* _Brief_: Please copy out each line of the entries in which "shadow" appears.
*** Opening Data supplied ***
-- ==== Sys2Proof/Certificates/Slice0/Obligations.lean ====
section
/-! DEFINITION. The statements for the provers, chapter by chapter. In those about a command, `u` is the state with
the command's own effect, and `u.settled` (or `u.handled l`, for a command that took the oldest frame of lane `l`) is
`u` after what follows every command: the lanes decide, the buffer of a handled frame becomes FREE, waiting claims go
on and the stopping condition is tested. That this follows within the command, and in this order, is the model's choice
(log entries 6, 29 and 36). The counts of pull service claims and allocation claims are those not yet taken (log entry
7). -/

open Sys2Proof Sys2Proof.Machine

/-! ### The queue of commands -/

/-- A step takes the command at the front of the queue and answers exec's outcome on the rest; on an empty queue the
block idles. The queue is the model's (log entry 1). -/
def Obligations.StepRunsFrontCommand : Prop :=
  (∀ (c : Instr) (rest : List Instr) (s : State), step (s.setPending (c :: rest)) = exec c (s.setPending rest))
    ∧ ∀ s : State, s.pending = [] → step s = .next s

/-! ### Chapter 9: part control -/

/-- R190, R191: the values after power-on and after a function reset, which keeps SETUP_ADDR_LO, SETUP_ADDR_HI and INT_MASK;
PART_ID reads its value in every state; a frame being sent is cut off (R154). That the MSI enable is clear at power-on is the
model's choice (log entry 10), and so is that the queue of commands stays and that no more leaves than what is cut off (log
entry 22). -/
def Obligations.ResetValues : Prop :=
  State.reset.atReset 0 0 0 ∧ (∀ s : State, s.readRegister 0x000 = 0x2F400001#32)
    ∧ ∀ (s : State) (l : Lane), ∃ t t', exec .powerOn s = .next t ∧ exec .reset s = .next t'
      ∧ t.atReset 0 0 0 ∧ t'.atReset s.host.setupAddrLo s.host.setupAddrHi s.host.intMask
      ∧ t.host.msiEnable = false ∧ t'.host.msiEnable = s.host.msiEnable ∧ t.pending = s.pending ∧ t'.pending = s.pending
      ∧ (∀ o ∈ s.left t ++ s.left t', o = .cut .a ∨ o = .cut .b)
      ∧ (.cut l ∈ s.left t' ↔ (s.lane l).transmitter.isSome)

/-- R182 to R184: START in IDLE begins a loading: the Setup Block at the address of SETUP_ADDR_HI and SETUP_ADDR_LO is read
(the number of the read is the model's, log entry 4). START in STOPPED gives a PART_STATE event, raises STATE, and makes
the claims of an entry to ONLINE. -/
def Obligations.StartLoadsOrResumes : Prop :=
  (∀ s : State, s.host.partState = .idle →
    ∃ t, exec .start s = .next t ∧ s.changesOnly t [.host, .outbox, .claims]
      ∧ t.host = { s.host with
          partState := .loading, setupError := 0, lastResult := .accepted,
          setupRead := some { tag := s.claims.nextTag, address := s.host.setupAddrHi ++ s.host.setupAddrLo } }
      ∧ t.claims = { s.claims with nextTag := s.claims.nextTag + 1 }
      ∧ s.left t = [.read s.claims.nextTag (s.host.setupAddrHi ++ s.host.setupAddrLo) 128])
  ∧ ∀ s : State, s.host.partState = .stopped →
    ∃ v u, exec .start s = .next u.settled
      ∧ (s.setHost { s.host with partState := .online, lastResult := .accepted }).reports v
          { kind := .partState, paramA := 2, paramB := 4 }
      ∧ s.changesOnly v [.host, .ring, .counters, .outbox]
      ∧ u.host = { v.host with intCause := v.host.intCause ||| causeState } ∧ v.interrupts u
      ∧ u.claims = { v.claims with
          pullClaims := v.claims.pullClaims + 1, allocationClaims := v.claims.allocationClaims + 1 }
      ∧ v.changesOnly u [.host, .claims, .outbox]

/-- R182 and R185: STOP in ONLINE gives a PART_STATE event and raises no cause; the stopping condition is then tested. -/
def Obligations.StopStops : Prop :=
  ∀ s : State, s.host.partState = .online →
    ∃ u, exec .stop s = .next u.settled
      ∧ (s.setHost { s.host with partState := .stopping, lastResult := .accepted }).reports u
          { kind := .partState, paramA := 3, paramB := 2 }
      ∧ s.changesOnly u [.host, .ring, .counters, .outbox]

/-- R182: a command that the part state, or its value, makes void changes the result field alone. -/
def Obligations.VoidCommandsIgnored : Prop :=
  ∀ (s : State) (c : Instr),
    (c = .start ∧ s.host.partState ∉ [PartState.idle, .stopped]) ∨ (c = .stop ∧ s.host.partState ≠ .online)
      ∨ (∃ v, c = .partCtlOtherValue v ∧ c.wf = true) →
    ∃ t, exec c s = .next t ∧ s.changesOnly t [.host] ∧ t.host = { s.host with lastResult := .ignored }

/-- R183, R180: a Setup Block read answered with an error, or whose block fails a check, ends the loading in IDLE with
the code of the first failed check and raises STATE. -/
def Obligations.SetupBlockRejected : Prop :=
  ∀ (s : State) (tag : Nat) (reply : Option Bytes) (code : Nat),
    s.awaitsSetup tag = true → setupRejected reply code →
    ∃ t, exec (.setupBlockReadDone tag reply) s = .next t ∧ s.changesOnly t [.host, .outbox]
      ∧ t.host = { s.host with
          partState := .idle, setupError := code, setupRead := none, intCause := s.host.intCause ||| causeState }
      ∧ s.interrupts t

/-- R184: a Setup Block that passes every check brings the part ONLINE: values held, counts 0, shadow written, PART_STATE
and two LANE_STATE events at counts 0 to 2, lanes in TRAINING or DISABLED, EVENT and STATE raised. -/
def Obligations.SetupBlockLoads : Prop :=
  ∀ (s : State) (tag : Nat) (bytes : Bytes),
    s.awaitsSetup tag = true → bytes.length = 128 → (∀ j, ¬ (parseSetup bytes).fails j) →
    let c := parseSetup bytes
    let ring (tail : BitVec 16) : RingUnit := { RingUnit.reset with take := s.ring.take, eventTail := tail }
    let lane (l : Lane) (r : LaneRecord) : LaneRecord :=
      if c.laneMask.getLsbD (if l = .a then 0 else 1) then
        { r with state := .training, trainSent := false, trainingTimer := some 64, holdOffTimer := none }
      else { r with state := .disabled }
    let laneEventOf (l : Lane) : Event :=
      { kind := .laneState, node := laneNumber l,
        paramA := if c.laneMask.getLsbD (if l = .a then 0 else 1) then 2 else 0,
        paramB := if c.laneMask.getLsbD (if l = .a then 0 else 1) then 1 else 2 }
    let event (k : Nat) (e : Event) : Output := .write (c.eventBase + BitVec.ofNat 64 (32 * k)) (e.bytes true 0 0)
    ∃ u, exec (.setupBlockReadDone tag (some bytes)) s = .next u.settled
      ∧ s.changesOnly u [.host, .ring, .laneA, .laneB, .claims, .outbox]
      ∧ u.host = { s.host with
          partState := .online, setup := some c, setupRead := none, tick := 0,
          intCause := s.host.intCause ||| causeEvent ||| causeState }
      ∧ u.ring = ring 3 ∧ u.laneA = lane .a s.laneA ∧ u.laneB = lane .b s.laneB
      ∧ u.claims = { s.claims with
          pullClaims := s.claims.pullClaims + 1, allocationClaims := s.claims.allocationClaims + 1 }
      ∧ s.transfers u
        [.write c.shadow (ring 0).shadowBytes,
          event 0 { kind := .partState, paramA := 2, paramB := 1 }, .write c.shadow (ring 1).shadowBytes,
          event 1 (laneEventOf .a), .write c.shadow (ring 2).shadowBytes,
          event 2 (laneEventOf .b), .write c.shadow (ring 3).shadowBytes]

/-- R192: the tick counter advances in ONLINE, STOPPING and STOPPED, and stands in the other states. -/
def Obligations.TickCounts : Prop :=
  ∀ s : State, ∃ t, exec .tick s = .next t ∧ s.changesOnly t [.host]
    ∧ t.host = { s.host with
        tick := if s.host.partState ∈ [PartState.online, .stopping, .stopped] then s.host.tick + 1 else s.host.tick }

/-- R194: a write to INT_CAUSE clears the causes written as 1, one to INT_MASK sets the enables, and a change of the MSI
enable sets it; a RESET leaves that enable; a raised cause is recorded whatever the enable; and a message is sent exactly when
the pending causes gain a member, or the enable goes from clear to set with one pending. -/
def Obligations.InterruptRegisters : Prop :=
  ∀ (s : State) (v : BitVec 32) (e : Bool) (cause : BitVec 4),
    ∃ t t' t'' r, exec (.intCauseWrite v) s = .next t ∧ exec (.intMaskWrite v) s = .next t'
      ∧ exec (.msiEnableChange e) s = .next t'' ∧ exec .reset s = .next r
      ∧ (∀ x ∈ [t, t', t'', s.raise cause], s.changesOnly x [.host, .outbox] ∧ s.interrupts x)
      ∧ t.host = { s.host with intCause := s.host.intCause &&& ~~~(v.extractLsb' 0 4) }
      ∧ t'.host = { s.host with intMask := v.extractLsb' 0 4 } ∧ t''.host = { s.host with msiEnable := e }
      ∧ (s.raise cause).host = { s.host with intCause := s.host.intCause ||| cause }
      ∧ r.host.msiEnable = s.host.msiEnable ∧ .interrupt ∉ s.left r

/-- R177, R178: a write into the register window changes SETUP_ADDR_LO (bits 5 to 0 held at zero) or SETUP_ADDR_HI, or
nothing; the registers whose writes are commands of their own are apart. PART_STATE reads the fields R178 gives it. -/
def Obligations.RegisterWindow : Prop :=
  (∀ (s : State) (offset : BitVec 12) (size : Nat) (v : BitVec 32),
    (Instr.registerWrite offset size v).wf = true →
    ∃ t, exec (.registerWrite offset size v) s = .next t ∧ s.changesOnly t [.host]
      ∧ t.host = { s.host with
          setupAddrLo := if size = 4 ∧ offset = 0x010 then v &&& 0xFFFFFFC0#32 else s.host.setupAddrLo,
          setupAddrHi := if size = 4 ∧ offset = 0x014 then v else s.host.setupAddrHi })
  ∧ ∀ s : State, s.host.setupError ≤ 8 →
    let r := s.readRegister 0x008
    r.extractLsb' 0 3 = BitVec.ofNat 3 s.host.partState.code ∧ r.extractLsb' 4 4 = BitVec.ofNat 4 s.host.setupError
      ∧ r.getLsbD 8 = decide (s.host.lastResult = .ignored)
      ∧ r.extractLsb' 9 2 = BitVec.ofNat 2 s.host.failureCause.code
      ∧ r.extractLsb' 12 3 = BitVec.ofNat 3 s.laneA.state.code
      ∧ r.extractLsb' 16 3 = BitVec.ofNat 3 s.laneB.state.code

/-- R188: a Request Ring or Spill Ring read answered with an error takes the part to FAILED: the cause recorded, FATAL
raised, the lanes DOWN and cleared, everything else as it stood. -/
def Obligations.RingReadErrorsFail : Prop :=
  ∀ (s : State) (tag : Nat) (c : Instr) (k : FailureCause), s.calm →
    (c = .requestReadError tag ∧ s.awaitsRequest tag = true ∧ k = .requestRing)
      ∨ (c = .spillFetchReadError tag ∧ s.awaitsSpill tag = true ∧ k = .spillRing) →
    ∃ t, exec c s = .next t ∧ s.changesOnly t [.host, .laneA, .laneB, .outbox]
      ∧ t.host = { s.host with partState := .failed, failureCause := k, intCause := s.host.intCause ||| causeFatal }
      ∧ (∀ l, t.lane l = { s.lane l with
          state := .down, creditLimit := 0, credits := 0, owed := 0, trainingTimer := none, holdOffTimer := none,
          queue := [], transmitter := none })
      ∧ ∀ o ∈ s.left t, o = .interrupt ∨ ∃ l, o = .cut l ∧ (s.lane l).transmitter.isSome

/-- R188: in FAILED everything the part holds stands, and no transfer is made, until a function reset or power-on. -/
def Obligations.FailedStands : Prop :=
  ∀ (s : State) (c : Instr), s.host.partState = .failed → c.wf = true → c ≠ .reset → c ≠ .powerOn →
    ∃ t, exec c s = .next t ∧ s.changesOnly t [.host, .outbox] ∧ s.transfers t []
      ∧ t.host.partState = .failed ∧ t.host.failureCause = s.host.failureCause ∧ t.host.tick = s.host.tick
      ∧ t.host.setup = s.host.setup

/-! ### Chapter 8: rings -/

/-- R157, R159: a tail write is taken when the occupancy it gives is neither below the present one nor above the ring's
size; else it is ignored and a RING_INDEX_ERROR event is given. In IDLE, LOADING and FAILED it is ignored without one. -/
def Obligations.TailWrites : Prop :=
  (∀ (s : State) (v : BitVec 32), s.active = false →
    exec (.rqTailWrite v) s = .next s ∧ exec (.srTailWrite v) s = .next s)
  ∧ ∀ (s : State) (v : BitVec 32), s.active = true →
    let w := v.extractLsb' 0 16
    (∃ t, exec (.rqTailWrite v) s = .next t ∧
      if (s.ring.rqTail - s.ring.requestHead).toNat ≤ (w - s.ring.requestHead).toNat
          ∧ (w - s.ring.requestHead).toNat ≤ s.setup.requestSize then
        s.changesOnly t [.ring] ∧ t.ring = { s.ring with rqTail := w }
      else
        s.changesOnly t [.ring, .counters, .host, .outbox] ∧ s.reports t
          { kind := .ringIndexError, node := 0, paramA := w.setWidth 32, paramB := s.ring.requestHead.setWidth 32 })
    ∧ ∃ t, exec (.srTailWrite v) s = .next t ∧
      if (s.ring.srTail - s.ring.spillHead).toNat ≤ (w - s.ring.spillHead).toNat
          ∧ (w - s.ring.spillHead).toNat ≤ s.setup.spillRingSize then
        s.changesOnly t [.ring] ∧ t.ring = { s.ring with srTail := w }
      else
        s.changesOnly t [.ring, .counters, .host, .outbox] ∧ s.reports t
          { kind := .ringIndexError, node := 1, paramA := w.setWidth 32, paramB := s.ring.spillHead.setWidth 32 }

/-- R158, R159, R170: a head write is taken when it consumes no more than has been written; a taken CQ_HEAD write drains
the Completion Holding Queue, head first, into the slots it freed; any other is ignored with a RING_INDEX_ERROR event. In
IDLE, LOADING and FAILED both are ignored without one. (What follows the drain within the command, `settled`, is the model's
choice: log entries 6 and 29.) -/
def Obligations.HeadWrites : Prop :=
  (∀ (s : State) (v : BitVec 32), s.active = false →
    exec (.cqHeadWrite v) s = .next s ∧ exec (.erHeadWrite v) s = .next s)
  ∧ ∀ (s : State) (v : BitVec 32), s.active = true →
    let w := v.extractLsb' 0 16
    (∃ t, exec (.erHeadWrite v) s = .next t ∧
      if (w - s.ring.erHead).toNat ≤ (s.ring.eventTail - s.ring.erHead).toNat then
        s.changesOnly t [.ring] ∧ t.ring = { s.ring with erHead := w }
      else
        s.changesOnly t [.ring, .counters, .host, .outbox] ∧ s.reports t
          { kind := .ringIndexError, node := 3, paramA := w.setWidth 32, paramB := s.ring.eventTail.setWidth 32 })
    ∧ ((w - s.ring.cqHead).toNat ≤ (s.ring.completionTail - s.ring.cqHead).toNat → s.setup.completionSize ≤ 4096 →
        let n := min s.ring.chq.length (s.setup.completionSize - (s.ring.completionTail - w).toNat)
        ∃ u, exec (.cqHeadWrite v) s = .next u.settled ∧ s.changesOnly u [.ring, .host, .outbox]
          ∧ (s.setRing { s.ring with cqHead := w, chq := s.ring.chq.drop n }).posts u (s.ring.chq.take n))
    ∧ ((s.ring.completionTail - s.ring.cqHead).toNat < (w - s.ring.cqHead).toNat →
        ∃ t, exec (.cqHeadWrite v) s = .next t ∧ s.changesOnly t [.ring, .counters, .host, .outbox] ∧ s.reports t
          { kind := .ringIndexError, node := 2, paramA := w.setWidth 32,
            paramB := s.ring.completionTail.setWidth 32 })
*** Closing Data supplied ***
* _Task answer_:
/-- R184: a Setup Block that passes every check brings the part ONLINE: values held, counts 0, shadow written, PART_STATE
        [.write c.shadow (ring 0).shadowBytes,
          event 0 { kind := .partState, paramA := 2, paramB := 1 }, .write c.shadow (ring 1).shadowBytes,
          event 1 (laneEventOf .a), .write c.shadow (ring 2).shadowBytes,
          event 2 (laneEventOf .b), .write c.shadow (ring 3).shadowBytes]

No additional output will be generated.